DPLL lends itself to implementation on the parallella since it uses relatively little memory and can be easily distributed(for each "decision", just run both guesses in parallel).

For reference: http://en.wikipedia.org/wiki/DPLL_algorithm

Data structures: A formula(a vector of clauses, which are themselves vectors of literals). A decision stack. For each literal, an integer representing the decision level at which the value for the literal was chosen(for fast backtracking). A few others I probably forgot to think of. All in all, with 16KB of memory, we're probably limited to around 100 literals. 100 literal problems are still huge, so this is not too much of a problem.
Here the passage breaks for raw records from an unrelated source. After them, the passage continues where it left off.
/-- The sensor sequencer and the capacitance converter: An idle modulator whose calibration is due starts it when it fits
before the cut-off, and keeps it for the next t0 otherwise; with none due, in scan mode 0, it starts the step of its
next due point with the credits of all its outputs reserved, or ends its pass for this period when the step does not
fit. An output of a scanned step enters its ring with its SETTLE mark and its code saturated to 24 bits unless the
point's source has changed since the step's start, and the last output ends the step. In continuous mode an output
whose conversion took a credit enters its ring before the cut-off with the marks still due, one without a credit does
not, and the conversions go on. A calibration that ends is dated, and a trim outside its limits raised. A trigger
starts a pass at once when one can begin, stays pending otherwise, and is counted as lost while another is pending. A
capacitance conversion enters ring P2 at the end of its 4.1 ms. (R154, R157, R158, R159, R160, R162, R163, R164, R177) -/
def Obligations.SequencerStepsAndOutputs : Prop :=
  (∀ (n : Fin 4) (s : State), Shape s → s.seqRuns = true → s.pw.afeLost = false → (s.md n.val).step = none →
    (s.md n.val).cal = false → s.calFirst n.val = true → Completes (.seqStepStart n) s fun t =>
      (s.fits 8100 = true → (t.md n.val).cal = true ∧ (t.md n.val).startAt = s.now ∧ SameOutside [.sense] s t) ∧
      (s.fits 8100 = false → (t.md n.val).cal = false ∧ (t.md n.val).calWait = true)) ∧
  (∀ (n : Fin 4) (p i : Nat) (s : State), Shape s → s.seqRuns = true → s.pw.afeLost = false → (s.md n.val).step = none →
    (s.md n.val).cal = false → s.calFirst n.val = false → (s.md n.val).lane.stopped = false → s.scanMode n.val = 0 →
    (s.md n.val).lane.left ≠ 0 → s.nextDue true (s.sublist n.val) (s.md n.val).lane = some (p, i) →
    Completes (.seqStepStart n) s fun t =>
      (s.fits (stepUs (s.srcCfg p)) = true → s.seqUsed (odrRing (s.srcCfg p)) + marks (s.srcCfg p) + 1 ≤ 16 →
        (t.md n.val).step = some p ∧ (t.md n.val).startAt = s.now ∧ (t.md n.val).outs = 0 ∧
        (t.md n.val).resv = marks (s.srcCfg p) + 1 ∧ (t.md n.val).src = s.srcOf p ∧ (t.md n.val).lane.next = p + 1) ∧
      (s.fits (stepUs (s.srcCfg p)) = false →
        (t.md n.val).lane.stopped = true ∧ (t.md n.val).step = none ∧ t.se.skips = min (s.se.skips + 1) 65535)) ∧
  (∀ (n : Fin 4) (p : Nat) (code : Int) (s : State), Shape s → s.pw.afeLost = false → (s.md n.val).cal = false →
    (s.md n.val).step = some p → (s.md n.val).cont = false → (s.md n.val).ring < 4 → Completes (.sdOutput n code) s fun t =>
      let k := (s.md n.val).outs + 1
      let m := marks (s.md n.val).cfg
      (s.srcOf p = (s.md n.val).src → t.se.qSmp.getD (s.md n.val).ring [] = s.se.qSmp.getD (s.md n.val).ring [] ++
        [{ val := .ai p (if k ≤ m then k else 0) (code24 code), prod := 0 }]) ∧
      (s.srcOf p ≠ (s.md n.val).src → t.se.qSmp = s.se.qSmp) ∧
      t.now = max s.now ((s.md n.val).startAt + 40 + outsUs (s.md n.val).cfg k) ∧
      (k ≤ m → (t.md n.val).step = some p ∧ (t.md n.val).outs = k) ∧
      (m + 1 ≤ k → s.scanMode n.val ≠ 3 → (t.md n.val).step = none ∧ (t.md n.val).resv = 0)) ∧
  (∀ (n : Fin 4) (p : Nat) (code : Int) (s : State), Shape s → s.pw.afeLost = false → (s.md n.val).cal = false →
    (s.md n.val).step = some p → (s.md n.val).cont = true → (s.md n.val).ring < 4 → Completes (.sdOutput n code) s fun t =>
      let u := s.advTo (s.md n.val).contEnd
      t.now = max s.now (s.md n.val).contEnd ∧
      ((s.md n.val).resv = 1 → s.seqRuns = true → u.fits 0 = true → s.srcOf p = (s.md n.val).src →
        t.se.qSmp.getD (s.md n.val).ring [] = s.se.qSmp.getD (s.md n.val).ring [] ++
          [{ val := .ai p (if (s.md n.val).settle = 0 then 0 else marks (s.md n.val).cfg + 1 - (s.md n.val).settle) (code24 code),
             prod := 0 }]) ∧
      ((s.md n.val).resv ≠ 1 → t.se.qSmp = s.se.qSmp) ∧
      (s.scanMode n.val = 2 → s.sublist n.val = [p] → s.srcOf p = (s.md n.val).src → u.calFirst n.val = false →
        (t.md n.val).step = some p ∧ (t.md n.val).settle = (s.md n.val).settle - 1)) ∧
  (∀ (n : Fin 4) (ok gain : Bool) (s : State), Shape s → (s.md n.val).cal = true → s.pw.afeLost = false →
    Completes (.sdCalibration n ok gain) s fun t =>
      (t.md n.val).cal = false ∧ (t.md n.val).calAt = some t.now ∧ t.now = max s.now ((s.md n.val).startAt + 8100) ∧
      (gain = false → Raised s t prPeri evSdCalFail n.val (256 + s.band)) ∧
      (ok = false → gain = true → Raised s t prPeri evSdCalFail n.val s.band) ∧
      (ok = true → gain = true → t.qEvt = s.qEvt ∧ t.prods = s.prods)) ∧
  (∀ (n : Fin 4) (s : State), Shape s → s.mn.phase = .run → s.scanMode n.val = 3 → Completes (.seqTrigger n) s fun t =>
    ((s.md n.val).trig = true → (t.md n.val).trigLost = (s.md n.val).trigLost + 1 ∧
      t.se.trigLost = min (s.se.trigLost + 1) 65535) ∧
    ((s.md n.val).trig = false → s.canPass n.val = false → (t.md n.val).trig = true ∧ t.se.trigLost = s.se.trigLost) ∧
    ((s.md n.val).trig = false → s.canPass n.val = true → ∀ p rest, s.sublist n.val = p :: rest →
      (t.md n.val).pass = true ∧ (t.md n.val).trig = false ∧
      (s.seqUsed (odrRing (s.srcCfg p)) + marks (s.srcCfg p) + 1 ≤ 16 → (t.md n.val).step = some p))) ∧
  (∀ (r : Fin 1048576) (p i : Nat) (s : State), Shape s → s.seqRuns = true → s.pw.afeLost = false → s.se.cap.stopped = false →
    s.se.cap.left ≠ 0 → s.nextDue true s.capList s.se.cap = some (p, i) → s.fitsAt (s.laneStart s.se.cap 4100) 4100 = true →
    s.seqUsed 2 < 16 → Completes (.capConversion r) s fun t =>
      t.se.qSmp.getD 2 [] = s.se.qSmp.getD 2 [] ++ [{ val := .ci p r.val, prod := 0 }] ∧ t.se.cap.next = p + 1 ∧
      t.se.cap.busy = s.laneStart s.se.cap 4100 + 4100 ∧ t.now = max s.now (s.laneStart s.se.cap 4100 + 4100))

/-- The I2C polls, the digital inputs and the fast current-sense pairs: The next due poll of a bus that fits before the
cut-off and has a credit puts its transaction on the bus and its data into ring P3 when it ends, stretched within its
allowance; without acknowledge, with lost arbitration or with a wrong CRC it puts an error entry there and is counted.
A poll aborted 10 clocks before the end of its budget puts an error entry; a device that holds SDA low gets clocks
until it releases the line, at most 9, before the STOP, and is raised. A level of a digital input that has been
sampled GLITCH_MS times in a row takes its state by INVERT, counts the rising and the other edges, and enters ring P3
while a credit is free, the first one even without a change from the low level taken at start (log 21); one sampled
less often changes none of these. A current-sense trigger starts a burst under the pair's configuration, which ends
after its delay and samples, or is counted as lost while one runs; a burst that ends puts its mean and its point into
the data register, its bits below the fraction cut off (log 67), which DE reads at once unless the burst is a centre
sample. (R165, R166, R167, R168, R180, R181, R182, R183, log 21, log 67) -/
def Obligations.BusesInputsAndCurrents : Prop :=
  (∀ (b : Fin 4) (r : I2cRes) (st : Fin 10001) (p i : Nat) (s : State), Shape s → s.seqRuns = true →
    let ln := s.se.i2c.getD b.val {}
    let dur := s.pollRun p b.val + min st.val (s.cf (ptObj p 0x060) Fd.ptI2c.STRETCH_US)
    ln.stopped = false → ln.left ≠ 0 → s.nextDue true (s.i2cList b.val) ln = some (p, i) →
    s.fitsAt (s.laneStart ln dur) (s.pollUs p b.val) = true → held (s.se.qSmp.getD 3 []) 0 < 8 →
    Completes (.i2cPoll b ⟨r, st⟩) s fun t =>
      t.now = max s.now (s.laneStart ln dur + dur) ∧ t.se.i2cTx.getD b.val [] = s.pollSyms p ∧
      (∀ l d, r = .data l → s.i2cData p l = some d → t.se.i2cErr = s.se.i2cErr ∧
        t.se.qSmp.getD 3 [] = s.se.qSmp.getD 3 [] ++ [{ val := .i2c p d false, prod := 0 }]) ∧
      ((∀ l, r = .data l → s.i2cData p l = none) →
        t.se.i2cErr.getD b.val 0 = min (s.se.i2cErr.getD b.val 0 + 1) 255 ∧
        t.se.qSmp.getD 3 [] = s.se.qSmp.getD 3 [] ++ [{ val := .i2c p [] true, prod := 0 }])) ∧
  (∀ (b : Fin 4) (sda : SdaHold) (p i : Nat) (s : State), Shape s → s.seqRuns = true →
    let ln := s.se.i2c.getD b.val {}
    let dur := s.pollAbort p b.val
    ln.stopped = false → ln.left ≠ 0 → s.nextDue true (s.i2cList b.val) ln = some (p, i) →
    s.fitsAt (s.laneStart ln dur) (s.pollUs p b.val) = true → held (s.se.qSmp.getD 3 []) 0 < 8 →
    Completes (.i2cPollAbort b sda) s fun t =>
      t.now = max s.now (s.laneStart ln dur + dur) ∧
      t.se.qSmp.getD 3 [] = s.se.qSmp.getD 3 [] ++ [{ val := .i2c p [] true, prod := 0 }] ∧
      t.se.i2cErr.getD b.val 0 = min (s.se.i2cErr.getD b.val 0 + 1) 255 ∧
      t.se.i2cTx.getD b.val [] = (s.pollSyms p).dropLast ++ (match sda with
        | .free => [.stop]
        | .released n => [.clocks (n.val + 1), .stop]
        | .stuck => [.clocks 9, .stop]) ∧
      (sda ≠ .free → Raised s t prPeri evI2cRecovery b.val (s.cf (ptObj p 0x060) Fd.ptI2c.ADDR))) ∧
  (∀ (i : Fin 16) (level : Bool) (n : Fin 256) (s : State), Shape s → s.mn.phase = .run → n.val ≠ 0 →
    let d := s.se.di.getD i.val {}
    let run := min 255 ((if level == d.raw then d.run else 0) + n.val)
    let st := xor level (bitOf (s.diCfg i.val) 29)
    let glitch := bits (s.diCfg i.val) 28 21
    Completes (.diChange i ⟨level, n⟩) s fun t =>
      t.now = max s.now (d.at_ + 1000 * n.val) ∧ (t.se.di.getD i.val {}).raw = level ∧
      (glitch ≤ run → (d.seen = false ∨ st ≠ d.state) →
        (t.se.di.getD i.val {}).state = st ∧ (t.se.di.getD i.val {}).seen = true ∧
        (t.se.di.getD i.val {}).rise = (if st ≠ d.state ∧ st = true then (d.rise + 1) % 16777216 else d.rise) ∧
        (t.se.di.getD i.val {}).both = (if st ≠ d.state then (d.both + 1) % 16777216 else d.both) ∧
        ((∀ j, j < 16 → (s.se.di.getD j {}).wait = false) → held (s.se.qSmp.getD 3 []) 1 < 8 →
          t.se.qSmp.getD 3 [] = s.se.qSmp.getD 3 [] ++
            [{ val := .di i.val st (t.se.di.getD i.val {}).rise (t.se.di.getD i.val {}).both, prod := 1 }])) ∧
      (run < glitch → (t.se.di.getD i.val {}).state = d.state ∧ (t.se.di.getD i.val {}).rise = d.rise ∧
        (t.se.di.getD i.val {}).both = d.both ∧ t.se.qSmp = s.se.qSmp)) ∧
  (∀ (n pt : Fin 6) (use : SarUse) (delay : Fin 4096) (s : State), Shape s → s.pw.drvLost = false → s.mn.deRun = true →
    Completes (.sarTrigger n pt ⟨use, delay⟩) s fun t =>
      ((s.se.sar.getD n.val {}).busy = none → (t.se.sar.getD n.val {}).busy =
        some { point := pt.val, use := use, avg := s.sarAvg n.val, acq := s.acqClk n.val,
               endAt := s.now + burstClocks8 delay.val (s.acqClk n.val) (s.sarAvg n.val) (s.sarInter n.val) / 640 }) ∧
      ((s.se.sar.getD n.val {}).busy.isSome = true → (t.se.sar.getD n.val {}).busy = (s.se.sar.getD n.val {}).busy ∧
        (t.se.sar.getD n.val {}).lost = min ((s.se.sar.getD n.val {}).lost + 1) 65535) ∧ SameOutside [.sense] s t) ∧
  (∀ (n : Fin 6) (sum : Fin 16777216) (b : SarBurst) (s : State), Shape s → (s.se.sar.getD n.val {}).busy = some b →
    s.deOn = true → Completes (.sarBurstDone n sum) s fun t =>
      (t.se.sar.getD n.val {}).busy = none ∧ (t.se.sar.getD n.val {}).last = some b.point ∧
      (t.se.sar.getD n.val {}).point = b.point ∧ (t.se.sar.getD n.val {}).data = sarData b.avg sum.val ∧
      t.now = max s.now b.endAt ∧
      (b.use = .centre → (t.se.sar.getD n.val {}).full = true ∧
        (t.se.sar.getD n.val {}).ovr = ((s.se.sar.getD n.val {}).ovr || (s.se.sar.getD n.val {}).full)) ∧
      (b.use ≠ .centre → (t.se.sar.getD n.val {}).full = false ∧ (t.se.sar.getD n.val {}).ovr = false))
How do we distribute? We simply let the DPLL algorithm run on the ARM core and "collect" sub-problems in a queue. To keep track of what each sub-problem means, we build a sort of binary tree. Once the length of our queue exceeds the # of cores, we stop the algorithm on the ARM core until results from the epiphany come in. We apply the results to our binary tree. If the queue ever becomes too small, we continue our algorithm on the ARM core.

We could use the same distribution method to run a DPLL algorithm on a cluster of parallella's. But we would still be restricted to 100 literal problems, for which a single parallella is probably enough. More interesting would be a higher level SAT solver with complex heuristics that runs on a 1000 variable problem, and uses a bunch of parallellas to quickly "try" many many smaller problems.

Thoughts? Suggestions for improvements? My next step will probably be to design the ARM-side scheduler, then to start on my own malloc-free DPLL implementation.